** Your task **
Note every line in the entries that contains the string "update", and copy it.

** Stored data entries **
####

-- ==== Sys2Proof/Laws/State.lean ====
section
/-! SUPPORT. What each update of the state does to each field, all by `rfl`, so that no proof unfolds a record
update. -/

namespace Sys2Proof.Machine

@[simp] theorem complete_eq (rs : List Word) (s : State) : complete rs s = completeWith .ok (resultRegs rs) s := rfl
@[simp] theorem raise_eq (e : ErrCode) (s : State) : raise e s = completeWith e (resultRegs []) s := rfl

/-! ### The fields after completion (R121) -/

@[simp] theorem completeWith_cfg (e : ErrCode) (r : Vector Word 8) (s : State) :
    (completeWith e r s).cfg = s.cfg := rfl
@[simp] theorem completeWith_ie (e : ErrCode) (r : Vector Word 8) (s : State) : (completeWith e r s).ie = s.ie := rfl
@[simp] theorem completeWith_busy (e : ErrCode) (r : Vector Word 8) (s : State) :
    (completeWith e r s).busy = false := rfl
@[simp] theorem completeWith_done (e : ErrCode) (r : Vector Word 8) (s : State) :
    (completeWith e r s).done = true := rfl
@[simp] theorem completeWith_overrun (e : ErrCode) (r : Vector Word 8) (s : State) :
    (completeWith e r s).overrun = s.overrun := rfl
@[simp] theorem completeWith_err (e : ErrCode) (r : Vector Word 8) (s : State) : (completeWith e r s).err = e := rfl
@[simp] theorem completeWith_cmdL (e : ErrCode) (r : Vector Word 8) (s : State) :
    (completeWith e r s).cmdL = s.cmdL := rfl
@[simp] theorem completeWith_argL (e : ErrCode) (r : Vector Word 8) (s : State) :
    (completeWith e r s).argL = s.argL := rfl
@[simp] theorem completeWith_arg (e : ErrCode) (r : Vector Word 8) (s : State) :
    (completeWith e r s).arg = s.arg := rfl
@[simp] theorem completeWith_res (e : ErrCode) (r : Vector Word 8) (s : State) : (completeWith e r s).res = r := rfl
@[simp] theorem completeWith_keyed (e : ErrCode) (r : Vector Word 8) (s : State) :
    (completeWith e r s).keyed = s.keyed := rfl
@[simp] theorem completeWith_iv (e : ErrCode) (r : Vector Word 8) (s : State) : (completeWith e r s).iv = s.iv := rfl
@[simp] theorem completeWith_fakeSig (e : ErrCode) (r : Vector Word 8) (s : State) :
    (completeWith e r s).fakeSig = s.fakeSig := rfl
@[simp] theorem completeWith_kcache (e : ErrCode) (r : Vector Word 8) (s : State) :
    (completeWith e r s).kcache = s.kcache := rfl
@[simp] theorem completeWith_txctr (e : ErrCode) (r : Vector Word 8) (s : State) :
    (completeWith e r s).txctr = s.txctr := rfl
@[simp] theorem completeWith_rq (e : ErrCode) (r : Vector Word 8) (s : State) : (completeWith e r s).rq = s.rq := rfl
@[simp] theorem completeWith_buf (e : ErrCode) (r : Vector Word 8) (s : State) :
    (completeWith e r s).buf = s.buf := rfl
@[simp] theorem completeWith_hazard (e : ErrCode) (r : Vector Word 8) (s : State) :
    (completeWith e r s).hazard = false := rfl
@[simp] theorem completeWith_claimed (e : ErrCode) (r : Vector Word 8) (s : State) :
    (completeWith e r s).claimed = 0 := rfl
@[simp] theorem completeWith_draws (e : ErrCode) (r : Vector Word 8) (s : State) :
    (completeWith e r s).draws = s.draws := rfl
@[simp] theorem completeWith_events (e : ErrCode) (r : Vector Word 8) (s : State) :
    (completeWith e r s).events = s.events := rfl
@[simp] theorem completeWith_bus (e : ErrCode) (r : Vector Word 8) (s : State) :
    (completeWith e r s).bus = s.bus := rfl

####

** Response area **
/-! SUPPORT. What each update of the state does to each field, all by `rfl`, so that no proof unfolds a record
update. -/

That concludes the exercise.